- Opening Delimiter -

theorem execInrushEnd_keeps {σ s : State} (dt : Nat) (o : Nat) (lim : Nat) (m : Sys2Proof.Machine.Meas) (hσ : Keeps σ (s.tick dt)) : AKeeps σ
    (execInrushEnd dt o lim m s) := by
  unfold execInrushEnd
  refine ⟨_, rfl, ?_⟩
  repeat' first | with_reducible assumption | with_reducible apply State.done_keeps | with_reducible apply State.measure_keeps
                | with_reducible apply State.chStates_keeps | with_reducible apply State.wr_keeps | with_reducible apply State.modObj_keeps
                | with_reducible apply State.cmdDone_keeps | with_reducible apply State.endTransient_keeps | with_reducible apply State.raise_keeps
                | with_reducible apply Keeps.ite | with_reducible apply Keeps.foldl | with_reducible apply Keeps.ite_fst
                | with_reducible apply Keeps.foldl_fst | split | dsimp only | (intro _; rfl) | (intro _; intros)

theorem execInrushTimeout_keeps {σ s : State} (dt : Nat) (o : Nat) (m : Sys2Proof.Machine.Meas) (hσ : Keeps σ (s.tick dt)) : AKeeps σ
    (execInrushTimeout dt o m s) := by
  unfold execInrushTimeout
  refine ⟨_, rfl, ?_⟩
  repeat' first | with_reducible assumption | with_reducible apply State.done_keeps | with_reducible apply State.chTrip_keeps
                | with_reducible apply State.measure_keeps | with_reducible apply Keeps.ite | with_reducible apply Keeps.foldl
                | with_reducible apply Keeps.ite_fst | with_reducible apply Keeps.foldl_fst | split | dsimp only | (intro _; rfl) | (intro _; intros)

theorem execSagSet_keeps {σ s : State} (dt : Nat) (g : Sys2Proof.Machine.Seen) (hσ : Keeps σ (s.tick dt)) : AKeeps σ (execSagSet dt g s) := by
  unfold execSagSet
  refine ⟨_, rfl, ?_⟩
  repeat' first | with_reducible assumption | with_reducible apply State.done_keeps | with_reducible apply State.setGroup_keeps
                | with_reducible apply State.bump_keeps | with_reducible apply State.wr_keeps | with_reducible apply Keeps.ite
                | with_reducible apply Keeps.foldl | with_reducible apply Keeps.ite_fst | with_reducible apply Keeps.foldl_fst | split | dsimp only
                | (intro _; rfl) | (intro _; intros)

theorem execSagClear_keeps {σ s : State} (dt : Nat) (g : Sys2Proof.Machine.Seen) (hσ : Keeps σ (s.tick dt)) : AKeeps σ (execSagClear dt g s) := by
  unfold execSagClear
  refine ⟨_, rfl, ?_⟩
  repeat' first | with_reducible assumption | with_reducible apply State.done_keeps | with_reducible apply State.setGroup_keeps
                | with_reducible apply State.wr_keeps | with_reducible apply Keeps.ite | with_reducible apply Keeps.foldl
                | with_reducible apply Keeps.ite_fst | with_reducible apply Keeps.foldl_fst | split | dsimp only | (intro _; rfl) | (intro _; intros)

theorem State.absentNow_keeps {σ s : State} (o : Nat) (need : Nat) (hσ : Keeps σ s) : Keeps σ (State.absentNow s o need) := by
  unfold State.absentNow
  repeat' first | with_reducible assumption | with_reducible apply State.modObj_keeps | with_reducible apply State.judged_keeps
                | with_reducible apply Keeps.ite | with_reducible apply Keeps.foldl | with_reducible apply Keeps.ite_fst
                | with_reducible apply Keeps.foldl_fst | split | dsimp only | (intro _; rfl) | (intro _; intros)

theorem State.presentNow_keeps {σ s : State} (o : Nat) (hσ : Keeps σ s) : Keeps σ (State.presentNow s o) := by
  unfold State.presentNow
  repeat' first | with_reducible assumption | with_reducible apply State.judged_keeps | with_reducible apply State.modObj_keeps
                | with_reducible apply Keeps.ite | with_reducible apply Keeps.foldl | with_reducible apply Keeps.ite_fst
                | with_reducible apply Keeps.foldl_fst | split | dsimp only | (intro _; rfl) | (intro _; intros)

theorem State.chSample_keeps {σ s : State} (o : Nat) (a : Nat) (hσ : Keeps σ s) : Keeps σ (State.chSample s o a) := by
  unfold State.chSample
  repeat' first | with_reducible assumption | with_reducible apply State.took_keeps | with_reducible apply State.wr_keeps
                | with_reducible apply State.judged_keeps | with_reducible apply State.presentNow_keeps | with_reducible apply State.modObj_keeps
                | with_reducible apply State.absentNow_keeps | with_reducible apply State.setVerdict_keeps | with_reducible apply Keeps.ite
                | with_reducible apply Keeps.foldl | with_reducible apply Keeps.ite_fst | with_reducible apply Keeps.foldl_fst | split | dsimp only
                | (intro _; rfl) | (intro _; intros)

- Closing Delimiter -

* _The problem_
The records above are to be duplicated in full and exactly.

* _Your response_
theorem execInrushEnd_keeps {σ s : State} (dt : Nat) (o : Nat) (lim : Nat) (m : Sys2Proof.Machine.Meas) (hσ : Keeps σ (s.tick dt)) : AKeeps σ
    (execInrushEnd dt o lim m s) := by
  unfold execInrushEnd
  refine ⟨_, rfl, ?_⟩
  repeat' first | with_reducible assumption | with_reducible apply State.done_keeps | with_reducible apply State.measure_keeps
                | with_reducible apply State.chStates_keeps | with_reducible apply State.wr_keeps | with_reducible apply State.modObj_keeps
                | with_reducible apply State.cmdDone_keeps | with_reducible apply State.endTransient_keeps | with_reducible apply State.raise_keeps
                | with_reducible apply Keeps.ite | with_reducible apply Keeps.foldl | with_reducible apply Keeps.ite_fst
                | with_reducible apply Keeps.foldl_fst | split | dsimp only | (intro _; rfl) | (intro _; intros)

theorem execInrushTimeout_keeps {σ s : State} (dt : Nat) (o : Nat) (m : Sys2Proof.Machine.Meas) (hσ : Keeps σ (s.tick dt)) : AKeeps σ
    (execInrushTimeout dt o m s) := by
  unfold execInrushTimeout
  refine ⟨_, rfl, ?_⟩
  repeat' first | with_reducible assumption | with_reducible apply State.done_keeps | with_reducible apply State.chTrip_keeps
                | with_reducible apply State.measure_keeps | with_reducible apply Keeps.ite | with_reducible apply Keeps.foldl
                | with_reducible apply Keeps.ite_fst | with_reducible apply Keeps.foldl_fst | split | dsimp only | (intro _; rfl) | (intro _; intros)

theorem execSagSet_keeps {σ s : State} (dt : Nat) (g : Sys2Proof.Machine.Seen) (hσ : Keeps σ (s.tick dt)) : AKeeps σ (execSagSet dt g s) := by
  unfold execSagSet
  refine ⟨_, rfl, ?_⟩
  repeat' first | with_reducible assumption | with_reducible apply State.done_keeps | with_reducible apply State.setGroup_keeps
                | with_reducible apply State.bump_keeps | with_reducible apply State.wr_keeps | with_reducible apply Keeps.ite
                | with_reducible apply Keeps.foldl | with_reducible apply Keeps.ite_fst | with_reducible apply Keeps.foldl_fst | split | dsimp only
                | (intro _; rfl) | (intro _; intros)

theorem execSagClear_keeps {σ s : State} (dt : Nat) (g : Sys2Proof.Machine.Seen) (hσ : Keeps σ (s.tick dt)) : AKeeps σ (execSagClear dt g s) := by
  unfold execSagClear
  refine ⟨_, rfl, ?_⟩
  repeat' first | with_reducible assumption | with_reducible apply State.done_keeps | with_reducible apply State.setGroup_keeps
                | with_reducible apply State.wr_keeps | with_reducible apply Keeps.ite | with_reducible apply Keeps.foldl
                | with_reducible apply Keeps.ite_fst | with_reducible apply Keeps.foldl_fst | split | dsimp only | (intro _; rfl) | (intro _; intros)

theorem State.absentNow_keeps {σ s : State} (o : Nat) (need : Nat) (hσ : Keeps σ s) : Keeps σ (State.absentNow s o need) := by
  unfold State.absentNow
  repeat' first | with_reducible assumption | with_reducible apply State.modObj_keeps | with_reducible apply State.judged_keeps
                | with_reducible apply Keeps.ite | with_reducible apply Keeps.foldl | with_reducible apply Keeps.ite_fst
                | with_reducible apply Keeps.foldl_fst | split | dsimp only | (intro _; rfl) | (intro _; intros)

theorem State.presentNow_keeps {σ s : State} (o : Nat) (hσ : Keeps σ s) : Keeps σ (State.presentNow s o) := by
  unfold State.presentNow
  repeat' first | with_reducible assumption | with_reducible apply State.judged_keeps | with_reducible apply State.modObj_keeps
                | with_reducible apply Keeps.ite | with_reducible apply Keeps.foldl | with_reducible apply Keeps.ite_fst
                | with_reducible apply Keeps.foldl_fst | split | dsimp only | (intro _; rfl) | (intro _; intros)

theorem State.chSample_keeps {σ s : State} (o : Nat) (a : Nat) (hσ : Keeps σ s) : Keeps σ (State.chSample s o a) := by
  unfold State.chSample
  repeat' first | with_reducible assumption | with_reducible apply State.took_keeps | with_reducible apply State.wr_keeps
                | with_reducible apply State.judged_keeps | with_reducible apply State.presentNow_keeps | with_reducible apply State.modObj_keeps
                | with_reducible apply State.absentNow_keeps | with_reducible apply State.setVerdict_keeps | with_reducible apply Keeps.ite
                | with_reducible apply Keeps.foldl | with_reducible apply Keeps.ite_fst | with_reducible apply Keeps.foldl_fst | split | dsimp only
                | (intro _; rfl) | (intro _; intros)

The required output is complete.